House of Representatives directed the Joint Admissions and Matriculation Board (JAMB) to return to the former pencil-paper method in conducting examinations for candidates seeking admission into tertiary institutions.
The House of Representative on Thursday, March 17 directed the Joint Admissions Matriculation Examination, JAMB to discontinue the Computer Based Test, CBT. The House said “technical flaws” recorded in the latest computer-based Unified Tertiary Matriculation Examination had exposed JAMB’s lack of capacity to handle the computer-based tests.
The House also wants the examinations body to run both the pencil- paper examination and CBT for candidates who should choose how they want to write exam.
The resolution was passed after a lawmaker from Lagos State, Mr.
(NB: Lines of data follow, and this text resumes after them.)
theorem complete_kept {pq : List Instr} {s : State} {t : Fin 160} {n : Nat} {rd : Nat} {v : Nat} {len : Nat} (hs : (s).Kept pq) :
    (complete s t n rd v len).Kept pq := by
  unfold complete
  repeat' with_reducible first | assumption | apply modThread_kept

theorem watchHit_kept {pq : List Instr} {s : State} {t : Fin 160} {n : Nat} {a : Nat} {w : Nat} {pc : Nat} {store : Bool} (hs : (s).Kept pq) :
    (watchHit s t n a w pc store).Kept pq := by
  unfold watchHit
  repeat' with_reducible first | assumption | apply debugHit_kept | apply kept_ite

theorem threadAddrForm_kept {pq : List Instr} {s : State} {t : Fin 160} {n : Nat} {rd : Nat} {a : Nat} {len : Nat} (hs : (s).Kept pq) :
    (threadAddrForm s t n rd a len).Kept pq := by
  unfold threadAddrForm
  repeat' first
    | with_reducible first | assumption | apply Blk_raise_kept | apply complete_kept | apply fresh_kept
    | simp only [kept_snd]

theorem parkOn_kept {pq : List Instr} {s : State} {t : Fin 160} {n : Nat} {rd : Nat} {w : Nat} {sg : Bool} {len : Nat} {a : Ask} (hs : (s).Kept pq) :
    (parkOn s t n rd w sg len a).Kept pq := by
  unfold parkOn
  repeat' with_reducible first | assumption | apply issueOne_kept | apply modThread_kept

theorem memAccess_kept {pq : List Instr} {s : State} {t : Fin 160} {n : Nat} {rd : Nat} {a : Nat} {w : Nat} {sg : Bool} {len : Nat} {data : Option (List Byte)} (hs : (s).Kept pq) :
    (memAccess s t n rd a w sg len data).Kept pq := by
  unfold memAccess
  repeat' first
    | with_reducible first | assumption | apply readNm_kept | apply writeLocal_kept | apply threadFault_kept | apply ownCount_kept | apply farCount_kept | apply complete_kept | apply watchHit_kept | apply threadAddrForm_kept | apply parkOn_kept
    | simp only [kept_snd]
    | split

theorem lrSc_kept {pq : List Instr} {s : State} {t : Fin 160} {n : Nat} {rd : Nat} {a : Nat} {w : Nat} {len : Nat} {sc : Option Nat} (hs : (s).Kept pq) :
    (lrSc s t n rd a w len sc).Kept pq := by
  unfold lrSc
  repeat' first
    | with_reducible first | assumption | apply readNm_kept | apply writeLocal_kept | apply modThread_kept | apply threadFault_kept | apply ownCount_kept | apply complete_kept | apply watchHit_kept
    | simp only [kept_snd]
    | split

theorem atomicAccess_kept {pq : List Instr} {s : State} {t : Fin 160} {n : Nat} {rd : Nat} {a : Nat} {op : Nat} {v : Nat} {cmp : Nat} {len : Nat} (hs : (s).Kept pq) :
    (atomicAccess s t n rd a op v cmp len).Kept pq := by
  unfold atomicAccess
  repeat' first
    | with_reducible first | assumption | apply rmwLocal_kept | apply threadFault_kept | apply issueOne_kept | apply ownCount_kept | apply farCount_kept | apply complete_kept | apply watchHit_kept | apply threadAddrForm_kept | apply parkOn_kept
    | simp only [kept_snd]
    | split

theorem amoAccess_kept {pq : List Instr} {s : State} {t : Fin 160} {n : Nat} {rd : Nat} {a : Nat} {op : Nat} {v : Nat} {len : Nat} (hs : (s).Kept pq) :
    (amoAccess s t n rd a op v len).Kept pq := by
  unfold amoAccess
  repeat' with_reducible first | assumption | apply atomicAccess_kept

theorem waitaIssue_kept {pq : List Instr} {s : State} {t : Fin 160} {n : Nat} {rd : Nat} {a : Nat} {ref : Nat} {cond : Nat} {wide : Bool} (hs : (s).Kept pq) :
    (waitaIssue s t n rd a ref cond wide).Kept pq := by
  unfold waitaIssue
  repeat' with_reducible first | assumption | apply modThread_kept | apply secError_kept | apply threadFault_kept | apply kept_ite

theorem waitaEnd_kept {pq : List Instr} {s : State} {t : Fin 160} {n : Nat} {a : Nat} {rd : Nat} {wide : Bool} (hs : (s).Kept pq) :
    (waitaEnd s t n a rd wide).Kept pq := by
  unfold waitaEnd
  repeat' first
    | with_reducible first | assumption | apply readNm_kept | apply threadFault_kept | apply complete_kept
    | simp only [kept_snd]
    | split

theorem ebreakIssue_kept {pq : List Instr} {s : State} {t : Fin 160} {n : Nat} {pc : Nat} (hs : (s).Kept pq) :
    (ebreakIssue s t n pc).Kept pq := by
  unfold ebreakIssue
  repeat' with_reducible first | assumption | apply debugHit_kept | apply threadFault_kept | apply kept_ite

theorem perform_kept {pq : List Instr} {s : State} {t : Fin 160} {n : Nat} {pc : Nat} {len : Nat} {x1 : RvOp} (hs : (s).Kept pq) :
    (perform s t n pc len x1).Kept pq := by
  unfold perform
  repeat' first
    | with_reducible first | assumption | apply modThread_kept | apply threadFault_kept | apply farCount_kept | apply complete_kept | apply watchHit_kept | apply threadAddrForm_kept | apply parkOn_kept | apply memAccess_kept | apply lrSc_kept | apply atomicAccess_kept | apply amoAccess_kept | apply waitaIssue_kept | apply ebreakIssue_kept
    | split

theorem slotTaken_kept {pq : List Instr} {s : State} {t : Fin 160} {n : Nat} (hs : (s).Kept pq) :
    (slotTaken s t n).Kept pq := by
  unfold slotTaken
  try dsimp only
  repeat' first
    | with_reducible first | assumption | apply Blk_add_kept | apply setDbg_kept | apply setTcc_kept
    | exact tccsOk_get hs.tcc _
    | split

theorem issued_kept {pq : List Instr} {s : State} {t : Fin 160} {n : Nat} (hs : (s).Kept pq) :
    (issued s t n).Kept pq := by
  unfold issued
  repeat' with_reducible first | assumption | apply fetchDone_kept | apply slotTaken_kept

theorem issueThread_kept {pq : List Instr} {row : TccRow} {t : Fin 160} {s : State} (hs : (s).Kept pq) :
    (issueThread row t s).Kept pq := by
  unfold issueThread
  repeat' first
    | with_reducible first | assumption | apply debugHit_kept | apply threadFault_kept | apply perform_kept | apply issued_kept
    | simp only
    | split

theorem execTccInstruction_kept {pq : List Instr} {t : Fin 160} {s : State} (hs : (s).Kept pq) :
    OutKept pq (execTccInstruction t s) := by
  unfold execTccInstruction
  repeat' with_reducible first | assumption | apply issueThread_kept | apply kept_next

theorem execWaita_kept {pq : List Instr} {t : Fin 160} {s : State} (hs : (s).Kept pq) :
    OutKept pq (execWaita t s) := by
  unfold execWaita
  repeat' with_reducible first | assumption | apply issueThread_kept | apply kept_next

theorem execEcall_kept {pq : List Instr} {t : Fin 160} {s : State} (hs : (s).Kept pq) :
    OutKept pq (execEcall t s) := by
  unfold execEcall
  repeat' with_reducible first | assumption | apply issueThread_kept | apply kept_next

theorem execEbreak_kept {pq : List Instr} {t : Fin 160} {s : State} (hs : (s).Kept pq) :
    OutKept pq (execEbreak t s) := by
  unfold execEbreak
  repeat' with_reducible first | assumption | apply issueThread_kept | apply kept_next

theorem execAmo_kept {pq : List Instr} {t : Fin 160} {s : State} (hs : (s).Kept pq) :
    OutKept pq (execAmo t s) := by
  unfold execAmo
  repeat' with_reducible first | assumption | apply issueThread_kept | apply kept_next

theorem execRamo_kept {pq : List Instr} {t : Fin 160} {s : State} (hs : (s).Kept pq) :
    OutKept pq (execRamo t s) := by
  unfold execRamo
  repeat' with_reducible first | assumption | apply issueThread_kept | apply kept_next

theorem execFstore_kept {pq : List Instr} {t : Fin 160} {s : State} (hs : (s).Kept pq) :
    OutKept pq (execFstore t s) := by
  unfold execFstore
  repeat' with_reducible first | assumption | apply issueThread_kept | apply kept_next

theorem execRfence_kept {pq : List Instr} {t : Fin 160} {s : State} (hs : (s).Kept pq) :
    OutKept pq (execRfence t s) := by
  unfold execRfence
  repeat' with_reducible first | assumption | apply issueThread_kept | apply kept_next

theorem execWaitaWake_kept {pq : List Instr} {t : Fin 160} {n : Fin 8} {s : State} (hs : (s).Kept pq) :
    OutKept pq (execWaitaWake t n s) := by
  unfold execWaitaWake
  repeat' first
    | with_reducible first | assumption | apply waitaEnd_kept | apply kept_next
    | split

theorem execWaitaTimeout_kept {pq : List Instr} {t : Fin 160} {n : Fin 8} {s : State} (hs : (s).Kept pq) :
    OutKept pq (execWaitaTimeout t n s) := by
  unfold execWaitaTimeout
  try dsimp only
  repeat' first
    | with_reducible first | assumption | apply Blk_event_kept | apply waitaEnd_kept | apply kept_next
    | split

theorem execRfenceResume_kept {pq : List Instr} {t : Fin 160} {n : Fin 8} {s : State} (hs : (s).Kept pq) :
    OutKept pq (execRfenceResume t n s) := by
  unfold execRfenceResume
  repeat' first
    | with_reducible first | assumption | apply complete_kept | apply kept_next
    | split


end Sys2Proof.Machine
end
Oghene Emma-Egoh, had moved a motion on the “conflicting” scores of candidates who took the examination.
He said: “The House is worried that already, serious admission problem is rocking the nation because JAMB receives huge allocation from the Federal Government, they charge candidates all manner of fees and majority of the candidates do not gain admission because of the technical hitches of the CBT.” He cited instances of conflicting scores which was occasioned by technical flaws.
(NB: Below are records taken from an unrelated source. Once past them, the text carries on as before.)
-- ==== Sys2Proof/Laws/Writes.lean ====
section
/-! SUPPORT. Sys2Proof/Laws/Writes.lean: what a write of each register that acts does, one lemma per register, and the place of
the arrays of registers in their pages. -/
namespace Sys2Proof.Machine

set_option Elab.async false
variable (s : State) (p v : Nat) (r : RegDesc)

/-! ### SVC -/

theorem writeOne_resetCmd : writeOne s p .svc r 0x48 v = resetCmdWrite s v := rfl
theorem writeOne_bootSlot : writeOne s p .svc r 0x90 v = bootSlotWrite s v := rfl
theorem writeOne_stageGo : writeOne s p .svc r 0xA4 v = stageGo s := rfl
theorem writeOne_alertEn : writeOne s p .svc r 0xCC v = Blk.svc.wr s 0xCC (v &&& 0x3E ||| 1) := rfl
theorem writeOne_segData : writeOne s p .svc r 0x3A04 v = segDataWrite s p v := rfl
theorem writeOne_tileOwner {t : Nat} (h : t < 160) : writeOne s p .svc r (0x3A40 + t * 4) v = tileOwnerWrite s p t v := by
  unfold writeOne
  dsimp only
  repeat rw [if_neg (by omega)]
  rw [if_pos (by omega)]
  congr 1
  omega
theorem writeOne_engOwner {i : Nat} : writeOne s p .svc r (0x3D00 + i * 4) v = engOwnerWrite s p i v := by
  unfold writeOne
  dsimp only
  repeat rw [if_neg (by omega)]
  rw [if_pos (by omega)]
  congr 1
  omega
theorem find_segData : Blk.svc.find 0x3A04 = some (rw4 0x3A04 0xFFF, 0) := rfl
theorem find_tileOwner : ∀ t : Fin 160, Blk.svc.find (0x3A40 + 4 * t.val) = some (rw4 0x3A40 0xFFF 0 160, t.val) := by decide +kernel
theorem find_engOwner : ∀ i : Fin 44, Blk.svc.find (0x3D00 + 4 * i.val) = some (rw4 0x3D00 0xFFF 0 44, i.val) := by decide +kernel

/-! ### KTL, SEC, SPR -/

theorem writeOne_dtarget {n : Nat} (h : n < 20) : writeOne s p .ktl r (0x180 + n * 4) v = dtargetWrite s n (v % 4096) := by
  unfold writeOne
  dsimp only
  rw [if_pos (by omega)]
  congr 1
  omega
theorem writeOne_mark {k : Nat} (h : k < 16) : writeOne s p .ktl r (0x2180 + k * 4) v = markWrite s k := by
  unfold writeOne
  dsimp only
  rw [if_neg (by omega), if_pos (by omega)]
  congr 1
  omega
theorem writeOne_pkgLimit : writeOne s p .ktl r 0x3040 v = pkgLimitWrite s v := rfl
theorem find_dtarget : ∀ n : Fin 20, (Blk.ktl.find (0x180 + 4 * n.val)).map (fun e => (e.1.off, e.1.size, e.1.stride, e.2)) =
    some (0x180, 4, 4, n.val) := by decide +kernel
theorem find_mark : ∀ k : Fin 16, (Blk.ktl.find (0x2180 + 4 * k.val)).map (fun e => (e.1.off, e.1.size, e.1.stride, e.2)) =
    some (0x2180, 4, 4, k.val) := by decide +kernel
theorem writeOne_sessionClose : writeOne s p .sec r 0x44 v = closeSession s := rfl
theorem writeOne_sessionTimeout : writeOne s p .sec r 0x48 v = rangeWrite s .sec 0x48 1 86400 v := rfl
theorem writeOne_cmdGo : writeOne s p .sec r 0x58 v = cmdGo s := rfl
theorem writeOne_quoteGo : writeOne s p .sec r 0x188 v = quoteGo s := rfl
theorem writeOne_sprCmd : writeOne s p .spr r 0x78 v = sprCmd s v 0 [] := rfl

/-! ### FAB, LNK, HBM, TGC -/

theorem writeOne_selfId (h : Blk.fab.locked s = false) : writeOne s p .fab r 0x40 v = selfIdWrite s v := by
  unfold writeOne; dsimp only; rw [if_pos rfl, if_neg (by simp [h])]
theorem writeOne_weights {o : Nat} (h : 0x100 ≤ o ∧ o < 0x210) : writeOne s p .fab r o v = weightsWrite s o v := by
  unfold writeOne; dsimp only; rw [if_neg (by omega), if_pos h]
theorem writeOne_rtData : writeOne s p .fab r 0x1044 v = rtDataWrite s v := rfl
theorem writeOne_psetData : writeOne s p .fab r 0x1050 v = psetDataWrite s v := rfl
theorem writeOne_replayWindow : writeOne s p .fab r 0x8040 v = replayWindowSet s v := rfl
theorem writeOne_migCmd : writeOne s p .fab r 0x8098 v = migCmd s v := rfl
theorem writeOne_partEntry {k : Nat} (h : k < 16) : writeOne s p .fab r (0x8100 + 16 * k) v = partWrite s k v := by
  unfold writeOne
  dsimp only
  repeat rw [if_neg (by omega)]
  rw [if_pos (by omega)]
  congr 1
  omega
theorem find_partEntry : ∀ k : Fin 16, (Blk.fab.find (0x8100 + 16 * k.val)).map (fun e => (e.1.off, e.1.size, e.1.stride, e.2)) =
    some (0x8100, 8, 16, k.val) := by decide +kernel
theorem find_weights : ∀ k : Fin 34, (Blk.fab.find (0x100 + 8 * k.val)).map (fun e => (e.1.off, e.1.size, e.1.stride, e.2)) =
    some (0x100, 8, 8, k.val) := by decide +kernel
theorem writeOne_lnkCmd (n : Fin 32) : writeOne s p (.lnk n) r 0x50 v = lnkCmd s n v := rfl
theorem writeOne_credit (n : Fin 32) : writeOne s p (.lnk n) r 0x64 v = creditRegWrite s n v := rfl
theorem writeOne_hbmCmd (i : Fin 32) : writeOne s p (.hbm i) r 0x58 v = hbmCmd s i v := rfl
theorem writeOne_tgcMode (c : Fin 256) : writeOne s p (.tgc c) r 0x40 v = tgcModeWrite s c.val v := rfl

/-! ### Counters, debug, threads, pools -/

theorem writeOne_snapTile (t : Fin 160) : writeOne s p (.cntT t) r 0x7FC v = snapTile s t := rfl
theorem writeOne_partHalt : writeOne s p .dbgD r 0x40 v = partHaltWrite s v := rfl
theorem writeOne_dbgCtrl (t : Fin 160) : writeOne s p (.dbgT t) r 0x70 v = dbgCtrlWrite s t v := rfl
theorem writeOne_regData (t : Fin 160) : writeOne s p (.dbgT t) r 0x88 v = regDataWrite s t v := rfl
theorem writeOne_tagData (t : Fin 160) : writeOne s p (.dbgT t) r 0x94 v = tagDataWrite s t v := rfl
theorem writeOne_seqGo (t : Fin 160) : writeOne s p (.til t) r 0x40 v = seqGoWrite s t v := rfl
theorem writeOne_thrStart (t : Fin 160) : writeOne s p (.til t) r 0x44 v = thrStartWrite s t v := rfl
theorem writeOne_bpmFree (d : Fin 2) : writeOne s p (bpm d) r 0xA0 v = freeHandle s d v := rfl
theorem writeOne_poolConfig (d : Fin 2) {o : Nat} (h : o < 0x70) : writeOne s p (bpm d) r o v = poolConfig s d o (v &&& r.mask) := by
  unfold writeOne bpm
  dsimp only
  have e : engKind (20 : Fin 22).val = .bpm := rfl
  simp only [e]
  rw [if_neg (by omega), if_pos h]

end Sys2Proof.Machine
end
He said: “Foluke, the 17-year-old girl in Ejigbo-Lagos, scored an aggregate of 156 in the first result, while in the result that later came out, she had an aggregate of 196.” Citing another instance, he said Ibrahim Shawulu from Kogi state who scored 399 out of 400, but in less than 24 hours another result surfaced reducing Shawulu’s score to 199.
Other law makers while supporting insisted the CBT be made optional for the students.
The House which approved of the motion after it was put to a voice vote by the Speaker, Yakubu Dogara also mandated its committee on education to investigate the matter and report back to the House for further legislative input.